- [Extracted data]:
──────────

@[simp] theorem modCh_pending (n : Drawer) (f : Ch → Ch) : (s.modCh n f).pending = s.pending := rfl
@[simp] theorem modCh_regs (n : Drawer) (f : Ch → Ch) : (s.modCh n f).regs = s.regs := rfl
@[simp] theorem modCh_com (n : Drawer) (f : Ch → Ch) : (s.modCh n f).com = s.com := rfl
@[simp] theorem modCh_sys (n : Drawer) (f : Ch → Ch) : (s.modCh n f).sys = s.sys := rfl
@[simp] theorem modCh_clk (n : Drawer) (f : Ch → Ch) : (s.modCh n f).clk = s.clk := rfl
@[simp] theorem modCh_pwr (n : Drawer) (f : Ch → Ch) : (s.modCh n f).pwr = s.pwr := rfl
@[simp] theorem modCh_irq (n : Drawer) (f : Ch → Ch) : (s.modCh n f).irq = s.irq := rfl
@[simp] theorem modCh_fcol (n : Drawer) (f : Ch → Ch) : (s.modCh n f).fcol = s.fcol := rfl
@[simp] theorem modCh_link (n : Drawer) (f : Ch → Ch) : (s.modCh n f).link = s.link := rfl
@[simp] theorem modCh_mgmt (n : Drawer) (f : Ch → Ch) : (s.modCh n f).mgmt = s.mgmt := rfl
@[simp] theorem modCh_fix (n : Drawer) (f : Ch → Ch) : (s.modCh n f).fix = s.fix := rfl
@[simp] theorem modCh_io (n : Drawer) (f : Ch → Ch) : (s.modCh n f).io = s.io := rfl
@[simp] theorem modCh_banks (n : Drawer) (f : Ch → Ch) : (s.modCh n f).banks = s.banks := rfl
@[simp] theorem modCh_memc (n : Drawer) (f : Ch → Ch) : (s.modCh n f).memc = s.memc := rfl
@[simp] theorem modCh_units (n : Drawer) (f : Ch → Ch) : (s.modCh n f).units = s.units := rfl
@[simp] theorem modCh_bench (n : Drawer) (f : Ch → Ch) : (s.modCh n f).bench = s.bench := rfl
@[simp] theorem modCh_leaf (n : Drawer) (f : Ch → Ch) : (s.modCh n f).leaf = s.leaf := rfl
@[simp] theorem modCh_rcp (n : Drawer) (f : Ch → Ch) : (s.modCh n f).rcp = s.rcp := rfl
@[simp] theorem modCh_log (n : Drawer) (f : Ch → Ch) : (s.modCh n f).log = s.log := rfl
@[simp] theorem modCh_cap (n : Drawer) (f : Ch → Ch) : (s.modCh n f).cap = s.cap := rfl
@[simp] theorem modCh_sec (n : Drawer) (f : Ch → Ch) : (s.modCh n f).sec = s.sec := rfl
@[simp] theorem modCh_hk (n : Drawer) (f : Ch → Ch) : (s.modCh n f).hk = s.hk := rfl
@[simp] theorem modCh_nvm (n : Drawer) (f : Ch → Ch) : (s.modCh n f).nvm = s.nvm := rfl
@[simp] theorem modCh_sup (n : Drawer) (f : Ch → Ch) : (s.modCh n f).sup = s.sup := rfl
@[simp] theorem modCh_digest (n : Drawer) (f : Ch → Ch) : (s.modCh n f).digest = s.digest := rfl
@[simp] theorem modCh_frame (n : Drawer) (f : Ch → Ch) : (s.modCh n f).frame = s.frame := rfl
@[simp] theorem modCh_free (n : Drawer) (f : Ch → Ch) : (s.modCh n f).free = s.free := rfl

@[simp] theorem modCh_same (n : Drawer) (f : Ch → Ch) : (s.modCh n f).ch[n.val] = f s.ch[n.val] := by
  simp [State.modCh]

theorem modCh_other {n k : Drawer} (f : Ch → Ch) (h : k ≠ n) : (s.modCh n f).ch[k.val] = s.ch[k.val] := by
  have : n.val ≠ k.val := fun e => h (Fin.ext e.symm)
  simp [State.modCh, this]

@[simp] theorem setReg_pending (p o : Nat) (v : Word) : (s.setReg p o v).pending = s.pending := rfl
@[simp] theorem setReg_com (p o : Nat) (v : Word) : (s.setReg p o v).com = s.com := rfl
@[simp] theorem setReg_ch (p o : Nat) (v : Word) : (s.setReg p o v).ch = s.ch := rfl
@[simp] theorem setReg_sys (p o : Nat) (v : Word) : (s.setReg p o v).sys = s.sys := rfl
@[simp] theorem setReg_clk (p o : Nat) (v : Word) : (s.setReg p o v).clk = s.clk := rfl
@[simp] theorem setReg_pwr (p o : Nat) (v : Word) : (s.setReg p o v).pwr = s.pwr := rfl
@[simp] theorem setReg_irq (p o : Nat) (v : Word) : (s.setReg p o v).irq = s.irq := rfl
@[simp] theorem setReg_fcol (p o : Nat) (v : Word) : (s.setReg p o v).fcol = s.fcol := rfl
@[simp] theorem setReg_link (p o : Nat) (v : Word) : (s.setReg p o v).link = s.link := rfl
@[simp] theorem setReg_mgmt (p o : Nat) (v : Word) : (s.setReg p o v).mgmt = s.mgmt := rfl
@[simp] theorem setReg_fix (p o : Nat) (v : Word) : (s.setReg p o v).fix = s.fix := rfl
@[simp] theorem setReg_io (p o : Nat) (v : Word) : (s.setReg p o v).io = s.io := rfl
@[simp] theorem setReg_banks (p o : Nat) (v : Word) : (s.setReg p o v).banks = s.banks := rfl
@[simp] theorem setReg_memc (p o : Nat) (v : Word) : (s.setReg p o v).memc = s.memc := rfl
@[simp] theorem setReg_units (p o : Nat) (v : Word) : (s.setReg p o v).units = s.units := rfl
@[simp] theorem setReg_bench (p o : Nat) (v : Word) : (s.setReg p o v).bench = s.bench := rfl
@[simp] theorem setReg_leaf (p o : Nat) (v : Word) : (s.setReg p o v).leaf = s.leaf := rfl
@[simp] theorem setReg_rcp (p o : Nat) (v : Word) : (s.setReg p o v).rcp = s.rcp := rfl
@[simp] theorem setReg_log (p o : Nat) (v : Word) : (s.setReg p o v).log = s.log := rfl
@[simp] theorem setReg_cap (p o : Nat) (v : Word) : (s.setReg p o v).cap = s.cap := rfl
@[simp] theorem setReg_sec (p o : Nat) (v : Word) : (s.setReg p o v).sec = s.sec := rfl
@[simp] theorem setReg_hk (p o : Nat) (v : Word) : (s.setReg p o v).hk = s.hk := rfl
@[simp] theorem setReg_nvm (p o : Nat) (v : Word) : (s.setReg p o v).nvm = s.nvm := rfl
@[simp] theorem setReg_sup (p o : Nat) (v : Word) : (s.setReg p o v).sup = s.sup := rfl
@[simp] theorem setReg_digest (p o : Nat) (v : Word) : (s.setReg p o v).digest = s.digest := rfl
@[simp] theorem setReg_frame (p o : Nat) (v : Word) : (s.setReg p o v).frame = s.frame := rfl
@[simp] theorem setReg_free (p o : Nat) (v : Word) : (s.setReg p o v).free = s.free := rfl

@[simp] theorem resetPage_pending (p : Nat) : (s.resetPage p).pending = s.pending := rfl
@[simp] theorem resetPage_com (p : Nat) : (s.resetPage p).com = s.com := rfl
@[simp] theorem resetPage_ch (p : Nat) : (s.resetPage p).ch = s.ch := rfl
@[simp] theorem resetPage_sys (p : Nat) : (s.resetPage p).sys = s.sys := rfl
@[simp] theorem resetPage_clk (p : Nat) : (s.resetPage p).clk = s.clk := rfl
@[simp] theorem resetPage_pwr (p : Nat) : (s.resetPage p).pwr = s.pwr := rfl
@[simp] theorem resetPage_irq (p : Nat) : (s.resetPage p).irq = s.irq := rfl
@[simp] theorem resetPage_fcol (p : Nat) : (s.resetPage p).fcol = s.fcol := rfl
@[simp] theorem resetPage_link (p : Nat) : (s.resetPage p).link = s.link := rfl
@[simp] theorem resetPage_mgmt (p : Nat) : (s.resetPage p).mgmt = s.mgmt := rfl
@[simp] theorem resetPage_fix (p : Nat) : (s.resetPage p).fix = s.fix := rfl
@[simp] theorem resetPage_io (p : Nat) : (s.resetPage p).io = s.io := rfl
@[simp] theorem resetPage_banks (p : Nat) : (s.resetPage p).banks = s.banks := rfl
@[simp] theorem resetPage_memc (p : Nat) : (s.resetPage p).memc = s.memc := rfl
@[simp] theorem resetPage_units (p : Nat) : (s.resetPage p).units = s.units := rfl
@[simp] theorem resetPage_bench (p : Nat) : (s.resetPage p).bench = s.bench := rfl
@[simp] theorem resetPage_leaf (p : Nat) : (s.resetPage p).leaf = s.leaf := rfl
@[simp] theorem resetPage_rcp (p : Nat) : (s.resetPage p).rcp = s.rcp := rfl
@[simp] theorem resetPage_log (p : Nat) : (s.resetPage p).log = s.log := rfl
@[simp] theorem resetPage_cap (p : Nat) : (s.resetPage p).cap = s.cap := rfl
@[simp] theorem resetPage_sec (p : Nat) : (s.resetPage p).sec = s.sec := rfl
@[simp] theorem resetPage_hk (p : Nat) : (s.resetPage p).hk = s.hk := rfl
@[simp] theorem resetPage_nvm (p : Nat) : (s.resetPage p).nvm = s.nvm := rfl
@[simp] theorem resetPage_sup (p : Nat) : (s.resetPage p).sup = s.sup := rfl
@[simp] theorem resetPage_digest (p : Nat) : (s.resetPage p).digest = s.digest := rfl
@[simp] theorem resetPage_frame (p : Nat) : (s.resetPage p).frame = s.frame := rfl
@[simp] theorem resetPage_free (p : Nat) : (s.resetPage p).free = s.free := rfl

@[simp] theorem touchBank_pending (b : Bank) (a e : Nat) : (touchBank b a e s).pending = s.pending := rfl
@[simp] theorem touchBank_regs (b : Bank) (a e : Nat) : (touchBank b a e s).regs = s.regs := rfl
@[simp] theorem touchBank_com (b : Bank) (a e : Nat) : (touchBank b a e s).com = s.com := rfl
@[simp] theorem touchBank_ch (b : Bank) (a e : Nat) : (touchBank b a e s).ch = s.ch := rfl
@[simp] theorem touchBank_sys (b : Bank) (a e : Nat) : (touchBank b a e s).sys = s.sys := rfl
@[simp] theorem touchBank_clk (b : Bank) (a e : Nat) : (touchBank b a e s).clk = s.clk := rfl
@[simp] theorem touchBank_pwr (b : Bank) (a e : Nat) : (touchBank b a e s).pwr = s.pwr := rfl
@[simp] theorem touchBank_irq (b : Bank) (a e : Nat) : (touchBank b a e s).irq = s.irq := rfl
@[simp] theorem touchBank_fcol (b : Bank) (a e : Nat) : (touchBank b a e s).fcol = s.fcol := rfl
@[simp] theorem touchBank_link (b : Bank) (a e : Nat) : (touchBank b a e s).link = s.link := rfl
@[simp] theorem touchBank_mgmt (b : Bank) (a e : Nat) : (touchBank b a e s).mgmt = s.mgmt := rfl
@[simp] theorem touchBank_fix (b : Bank) (a e : Nat) : (touchBank b a e s).fix = s.fix := rfl
@[simp] theorem touchBank_io (b : Bank) (a e : Nat) : (touchBank b a e s).io = s.io := rfl
@[simp] theorem touchBank_banks (b : Bank) (a e : Nat) : (touchBank b a e s).banks = s.banks := rfl
@[simp] theorem touchBank_memc (b : Bank) (a e : Nat) : (touchBank b a e s).memc = s.memc := rfl
@[simp] theorem touchBank_bench (b : Bank) (a e : Nat) : (touchBank b a e s).bench = s.bench := rfl
@[simp] theorem touchBank_leaf (b : Bank) (a e : Nat) : (touchBank b a e s).leaf = s.leaf := rfl
@[simp] theorem touchBank_rcp (b : Bank) (a e : Nat) : (touchBank b a e s).rcp = s.rcp := rfl
@[simp] theorem touchBank_log (b : Bank) (a e : Nat) : (touchBank b a e s).log = s.log := rfl
@[simp] theorem touchBank_cap (b : Bank) (a e : Nat) : (touchBank b a e s).cap = s.cap := rfl
@[simp] theorem touchBank_sec (b : Bank) (a e : Nat) : (touchBank b a e s).sec = s.sec := rfl
@[simp] theorem touchBank_hk (b : Bank) (a e : Nat) : (touchBank b a e s).hk = s.hk := rfl
@[simp] theorem touchBank_nvm (b : Bank) (a e : Nat) : (touchBank b a e s).nvm = s.nvm := rfl
@[simp] theorem touchBank_sup (b : Bank) (a e : Nat) : (touchBank b a e s).sup = s.sup := rfl
@[simp] theorem touchBank_digest (b : Bank) (a e : Nat) : (touchBank b a e s).digest = s.digest := rfl
@[simp] theorem touchBank_frame (b : Bank) (a e : Nat) : (touchBank b a e s).frame = s.frame := rfl
@[simp] theorem touchBank_free (b : Bank) (a e : Nat) : (touchBank b a e s).free = s.free := rfl

@[simp] theorem touchReg_pending (p o : Nat) : (touchReg p o s).pending = s.pending := rfl
@[simp] theorem touchReg_regs (p o : Nat) : (touchReg p o s).regs = s.regs := rfl
@[simp] theorem touchReg_com (p o : Nat) : (touchReg p o s).com = s.com := rfl
@[simp] theorem touchReg_ch (p o : Nat) : (touchReg p o s).ch = s.ch := rfl
@[simp] theorem touchReg_sys (p o : Nat) : (touchReg p o s).sys = s.sys := rfl
@[simp] theorem touchReg_clk (p o : Nat) : (touchReg p o s).clk = s.clk := rfl
@[simp] theorem touchReg_pwr (p o : Nat) : (touchReg p o s).pwr = s.pwr := rfl
@[simp] theorem touchReg_irq (p o : Nat) : (touchReg p o s).irq = s.irq := rfl
@[simp] theorem touchReg_fcol (p o : Nat) : (touchReg p o s).fcol = s.fcol := rfl
@[simp] theorem touchReg_link (p o : Nat) : (touchReg p o s).link = s.link := rfl
@[simp] theorem touchReg_mgmt (p o : Nat) : (touchReg p o s).mgmt = s.mgmt := rfl
@[simp] theorem touchReg_fix (p o : Nat) : (touchReg p o s).fix = s.fix := rfl
@[simp] theorem touchReg_io (p o : Nat) : (touchReg p o s).io = s.io := rfl
@[simp] theorem touchReg_banks (p o : Nat) : (touchReg p o s).banks = s.banks := rfl
@[simp] theorem touchReg_memc (p o : Nat) : (touchReg p o s).memc = s.memc := rfl
@[simp] theorem touchReg_bench (p o : Nat) : (touchReg p o s).bench = s.bench := rfl
@[simp] theorem touchReg_leaf (p o : Nat) : (touchReg p o s).leaf = s.leaf := rfl
@[simp] theorem touchReg_rcp (p o : Nat) : (touchReg p o s).rcp = s.rcp := rfl
@[simp] theorem touchReg_log (p o : Nat) : (touchReg p o s).log = s.log := rfl
@[simp] theorem touchReg_cap (p o : Nat) : (touchReg p o s).cap = s.cap := rfl
@[simp] theorem touchReg_sec (p o : Nat) : (touchReg p o s).sec = s.sec := rfl
@[simp] theorem touchReg_hk (p o : Nat) : (touchReg p o s).hk = s.hk := rfl
@[simp] theorem touchReg_nvm (p o : Nat) : (touchReg p o s).nvm = s.nvm := rfl
@[simp] theorem touchReg_sup (p o : Nat) : (touchReg p o s).sup = s.sup := rfl
@[simp] theorem touchReg_digest (p o : Nat) : (touchReg p o s).digest = s.digest := rfl
@[simp] theorem touchReg_frame (p o : Nat) : (touchReg p o s).frame = s.frame := rfl
@[simp] theorem touchReg_free (p o : Nat) : (touchReg p o s).free = s.free := rfl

──────────

Only one stretch of the records above is wanted: the lines between the one holding "o s).fix = s.fix := rfl" and the one holding "o s).cap = s.cap := rfl", inclusive, reproduced exactly.

@[simp] theorem touchReg_fix (p o : Nat) : (touchReg p o s).fix = s.fix := rfl
@[simp] theorem touchReg_io (p o : Nat) : (touchReg p o s).io = s.io := rfl
@[simp] theorem touchReg_banks (p o : Nat) : (touchReg p o s).banks = s.banks := rfl
@[simp] theorem touchReg_memc (p o : Nat) : (touchReg p o s).memc = s.memc := rfl
@[simp] theorem touchReg_bench (p o : Nat) : (touchReg p o s).bench = s.bench := rfl
@[simp] theorem touchReg_leaf (p o : Nat) : (touchReg p o s).leaf = s.leaf := rfl
@[simp] theorem touchReg_rcp (p o : Nat) : (touchReg p o s).rcp = s.rcp := rfl
@[simp] theorem touchReg_log (p o : Nat) : (touchReg p o s).log = s.log := rfl
@[simp] theorem touchReg_cap (p o : Nat) : (touchReg p o s).cap = s.cap := rfl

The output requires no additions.